I didn't particularly like Shame, truth be told, even though I kept being told I should and why I was wrong not to. It's intriguing, and it doesn't spell everything out for you (Beauty does even less so), but it's hard to work up a lot of emotion over someone who is so unsympathetic--and this applies equally to Brandon in Shame and François in Beauty. François's behavior is more egregious, far less appealing than Brandon, who seems more like a victim of his own compulsions and history than François.
Perhaps.
Fassbender is certainly very attractive and looks good naked, a real specimen of modern Rand-ian manhood. There's a prurient interest in watching him do sex, although the sex is ultimately unappealing and unfulfilling. One review in the New York Times mentioned a subtle (or not) moralizing tone to Shame, and I think there's some truth to that. Brandon is another facet of the modern man, the single loner/loser who, along with his very married boss, seeks to prove his superiority through sexual one-upmanship. He's rudderless and foundering in a cold, sterile world chiefly of his own making. He's capitalism. He's America.
There's one scene near the end that to me (and the New York Times reviewer) underscores the morality at work in the storyline. I won't give it away completely, but it reminded me of that scene in American Gigolo where Richard Gere's character, in order to save himself, finally gives in and says he'll even do "fag tricks."
Poor baby. How awful for you, a man who gets paid to have sex with old broads to get paid to have sex with old geezers! The moment in Shame and in American Gigolo are not literally identical, but it's kind of the same subtext: I'm broken, I'm at my wit's end, I'll stoop to do something that I normally wouldn't do, that's even more abhorrent to me and the world at large. I'll have sex with another man! Yes, I've fallen that far.
Well, fuck that, fig and lit.
Lotz looks more like the rest of us, hairy and pudgy, and is less obvious in his motivations and intents. At the end, you'd like to think he could have turned back, found another way to deal with his feelings and frustration. You don't necessarily see him as a victim of his circumstances or particularly tortured by what he's wrought. Not because he isn't in some indirect way. It's just that he's so repressed and expressionless that he doesn't fathom what he's done or can't feel what he wants. In some ways, this makes him monstrous. In other ways, it makes you feel for him ever so slightly, although you can't forget, you don't forgive.
Beauty actually reminded me of a different picture, the Australian film, Head On, which details the story of a young, gorgeous Greek-Aussie guy (played by Alex Dimitriades), repressed in his emotions and confused in his sexuality, yet who aggressively goes after back alley sex with any willing guy, no matter how unsavory. He eventually has an epiphany about what he wants, who he is--but it doesn't play out the way you'd like to think it will. This ain't no Billy's Hollywood Screen Kiss.
Nor is Beauty. And yet Head On has stayed with me over the years, even though it, too, is a difficult film to recommend to others because of its darkness and unhappiness. I suspect Beauty will stay with me as well.

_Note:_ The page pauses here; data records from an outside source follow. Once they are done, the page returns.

/-- A chunk of at most 256 tokens acts on every query row; a first NaN score waits for room for its event (R243). -/
def atileChunk (s : State) (c : Cmd) (q : Rect) (ring : Obj) (scale : Word32) (bank rows : Nat) : State :=
  let n := min c.ntok 256
  let toks := (range 0 n).map (tokAt c.staged)
  let st := (s.array (s.arrOf c)).st
  let out := (((c.elemRows 0 q.fmt 128).take rows).zip (range 0 rows)).map fun (x, r) =>
    (r, chunkRow (f32 scale) toks x (st.arow bank r))
  let nan := out.any fun x => x.2.2
  let first := nan && !c.nanSeen
  if first && !(s.ringRoom ring) then s
  else
    let st := out.foldl (fun (st : AccSt) x => st.putARow bank x.1 x.2.1) st
    let c := { c with ntok := c.ntok - n, staged := dropToks n c.staged, nanSeen := c.nanSeen || nan, rest := [] }
    let s' := ((s.setCmd c).modArray (s.arrOf c) fun u => { u with st := st }).chargeCmd c 10 1
    if first then s'.post c.launch ring (tileEvent 3 0 0) c.view else s'

/-- The pages are over: empty rows hold +0, event 4 reports one, and ORECT is to receive every row (R242, R243). -/
def atileEnd (s : State) (c : Cmd) (ring : Obj) (bank rows : Nat) : State :=
  let st := (s.array (s.arrOf c)).st
  let empty := fun (x : ARow) => x.m == negInf
  let rs := (range 0 rows).map fun r =>
    let x := st.arow bank r
    if empty x then ARow.start else x
  let any := rs.any empty
  if any && !(s.ringRoom ring) then s
  else
    let st := ((range 0 rows).zip rs).foldl (fun (st : AccSt) x => st.putARow bank x.1 x.2) st
    let s := s.arrOut c st (rs.flatMap fun x => bytesOf x.words)
    if any then s.post c.launch ring (tileEvent 4 0 0) c.view else s

/-- One step of `ATILE`'s pages and chunks. -/
def atileStep (s : State) (c : Cmd) (cut : Nat) (q : Rect) (ring : Obj) (scale : Word32) (kvh bank rows npg pg0 : Nat) : State :=
  if 256 ≤ c.ntok || (npg < c.pos && c.ntok ≠ 0) then atileChunk s c q ring scale bank rows
  else if c.pos ≤ npg then atilePage s c cut ring kvh (pg0 + c.pos - 1)
  else atileEnd s c ring bank rows

/-! ### Merging (R244) -/

/-- a1·x1 + a2·x2 with the roundings of R244. -/
def mergeVal (x1 x2 : Word32) (a1 a2 : Ext) : Word32 := toF32 (Ext.fma false (f32 x2) a2 (rneE ((f32 x1).mul a1)))

/-- One state row merged into one bank row. -/
def mergeRow (x y : ARow) : ARow :=
  let none_ := fun (z : ARow) => z.m == negInf && (f32 z.l).isZero
  let m1 := f32 x.m
  let m2 := f32 y.m
  if m1.isNan || m2.isNan then ARow.nan
  else if none_ y then x
  else if none_ x then y
  else
    let mn := maxE m1 m2
    let a1 := rescale m1 mn
    let a2 := rescale m2 mn
    { o := x.o.zipWith (fun p q => mergeVal p q a1 a2) y.o, m := toF32 mn, l := mergeVal x.l y.l a1 a2 }

/-- The state row of 520 bytes. -/
def arowOf (bs : List Byte) : ARow :=
  let v := wordsOf 130 bs
  { o := v.take 128, m := v.getD 128 0, l := v.getD 129 0 }

/-- `AMERGE` over the rows of its rectangle. -/
def amergeRows (bank : Nat) (st : AccSt) : List (Nat × List Byte) → AccSt
  | [] => st
  | (row, bs) :: r => amergeRows bank (st.putARow bank row (mergeRow (st.arow bank row) (arowOf bs))) r

/-! ### Execution of an array's commands (R212, R276, R305) -/

/-- The array becomes the property of a launch: banks as `AZERO` leaves them, both latch halves invalid. Its commands stay one sequence
(R276). -/
def State.own (s : State) (arr launch : Nat) : State :=
  if (s.array arr).owner = some launch then s
  else s.modArray arr fun u => { u with owner := some launch, st := {} }

/-- The next command of an array: the first of the owner's launch, or of any launch where there is no owner. -/
def State.nextArr (s : State) (arr : Nat) : Option Cmd :=
  let u := s.array arr
  let cs := u.queue.filterMap s.cmd?
  match u.owner with
  | none => cs.head?
  | some l => cs.find? fun c => c.launch == l

/-- Charges rows or tokens to every member of the array (R393). -/
def State.chargeRows (s : State) (c : Cmd) (n : Nat) : State := s.chargeCmd c 8 (n * s.members c.ep)

def runWload (s : State) (c : Cmd) (t : Ty) (k n : Nat) (tr : Bool) (st : AccSt) : State :=
  let w := tileOf t k n tr (c.got.flatMap fun x => x.2)
  (s.chargeCmd c 9 1).arrDone c { st with standby := w, standbyFresh := true } (!w.valid)

def runMma (s : State) (c : Cmd) (bank : Nat) (r : Rect) (row0 : Nat) (st : AccSt) : State :=
  let st := st.swap
  let kd := s.depthAt c.ep
  let rows := c.elemRows 0 r.fmt kd
  let s := s.chargeRows c rows.length
  if st.active.valid then s.arrDone c (mmaApply kd (s.widthAt c.ep) bank row0 rows st) false else s.arrDone c st true

def runAload (s : State) (c : Cmd) (sc : Bool) (bank row0 nc : Nat) (st : AccSt) : State :=
  let n := accRowBytes nc sc
  let rows := (c.rows 0 n).map (wordsOf (n / 4))
  let st := ((range row0 rows.length).zip rows).foldl (aloadRow sc bank nc) st
  (s.chargeRows c rows.length).arrDone c (st.recheck (s.widthAt c.ep) bank) false

/-- The drain itself, after the check; with a scale vector its reads and its writes are made in any order. -/
def drainRows (s : State) (c : Cmd) (nrm sc : Bool) (bank : Nat) (r : Rect) (sv : Option Nat) (row0 nc : Nat) (st : AccSt) : State :=
  let n := r.rows (accRowBytes nc sc)
  if sv.isSome then (s.chargeRows c n).startMixed c st
  else (s.chargeRows c n).arrOut c st ((range row0 n).flatMap fun row => st.drainRow bank row nc none nrm sc)

def runAdrain (s : State) (c : Cmd) (nochk nrm sc : Bool) (bank : Nat) (r : Rect) (sv : Option Nat) (row0 nc : Nat) (st : AccSt) :
    State :=
  if nochk || !(st.checked bank) then drainRows s c nrm sc bank r sv row0 nc st
  else
    match st.check (s.widthAt c.ep) bank (f32 (mget 0x37800000#32 s.ckrel (s.arrOf c))) (f32 (mget 0x00800000#32 s.ckabs (s.arrOf c))) with
    | .fine => drainRows s c nrm sc bank r sv row0 nc st
    | .fix row j w =>
      let n := (mget 0 s.ckfix (s.arrOf c)).toNat
      let s := { s with ckfix := mset 0 s.ckfix (s.arrOf c) (BitVec.ofNat 32 (sat32 (n + 1))) }
      drainRows s c nrm sc bank r sv row0 nc { st with acc := mset 0 st.acc (accKey bank row j) w }
    | .other => s.arrTrap c 0x38 bank

/-- The banks that a correcting command writes become unchecked (R234). -/
def AccSt.uncheckAll (st : AccSt) (b : Nat) (shb : Option Nat) : AccSt :=
  match shb with
  | some h => (st.uncheck b).uncheck h
  | none => st.uncheck b

/-- One token of `DELTA`, or the whole of `DELTA.ck` (R238, R240, R311). -/
def runDelta (s : State) (c : Cmd) (ck : Bool) (bank : Nat) (betas : List Word32) (vfmt : Nat) (dlim : Word32)
    (shb : Option Nat) (dv dk nt : Nat) (st : AccSt) : State :=
  let st := (st.spoil).uncheckAll bank shb
  let ks := c.elemRows 0 10 dk
  let vs := c.elemRows 1 vfmt dv
  let n := if ck then nt else 1
  let s := s.chargeRows c n
  let st := if ck then deltaChunk st bank shb dk dv nt ks vs (c.elemRows 2 8 nt)
    else deltaToken st bank shb dk dv (f32 (betas.getD c.pos 0)) (ks.getD c.pos []) (vs.getD c.pos [])
  let s := s.modArray (s.arrOf c) fun u => { u with st := st }
  if st.diverged bank dk dv dlim then s.arrTrap c 0x39 (if ck then nt - 1 else c.pos)
  else if ck || c.pos + 1 = nt then s.arrDone c st false
  else s.setCmd { c with pos := c.pos + 1 }

def runTsolve (s : State) (c : Cmd) (cnt : Nat) (st : AccSt) : State := (s.chargeRows c cnt).startMixed c st.spoil

def runAmerge (s : State) (c : Cmd) (bank row0 : Nat) (st : AccSt) : State :=
  let rows := c.rows 0 520
  (s.chargeRows c rows.length).arrDone c (amergeRows bank ((st.spoil).uncheck bank) ((range row0 rows.length).zip rows)) false

/-- What an array command does with what it has read. -/
def runArr (s : State) (c : Cmd) (cut : Nat) (st : AccSt) : State :=
  match c.kind with
  | .wload t _ _ k n tr => runWload s c t k n tr st
  | .mma _ bank r row0 => runMma s c bank r row0 st
  | .aload sc bank _ row0 nc => runAload s c sc bank row0 nc st
  | .adrain nochk nrm sc bank r sv row0 nc => runAdrain s c nochk nrm sc bank r sv row0 nc st
  | .azero bank => s.arrDone c (st.zeroBank bank) false
  | .delta ck bank betas _ vr _ dlim shb dv dk nt => runDelta s c ck bank betas vr.fmt dlim shb dv dk nt st
  | .tsolve _ _ _ cnt _ => runTsolve s c cnt st
  | .atile q _ ring _ scale kvh bank rows npg pg0 _ _ => atileStep s c cut q ring scale kvh bank rows npg pg0
  | .amerge bank _ row0 => runAmerge s c bank row0 st
  | _ => s

/-- Whether an append has begun to write to an entry: a tile reads the entry before it, or after it (R313). -/
def State.appending (s : State) (c : Cmd) (entry : Nat) : Bool :=
  s.cmds.any fun x => x.part == c.part && x.tenant == c.tenant && x.status == 0 && x.pos != 0 &&
    match x.kind with
    | .kvapp e .. => e == entry
    | _ => false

So if you're looking for a "gay" movie to warm the cockles of your heart--or the cockles found in any other region of your body--this is not the one.
But if you want to be challenged, intellectually and emotionally, want to experience another culture, another mindset, then, yes, walk this way. Go see this film. But prepared to be unsettled by it--and yet still feel the need to see it again. And perhaps again as well.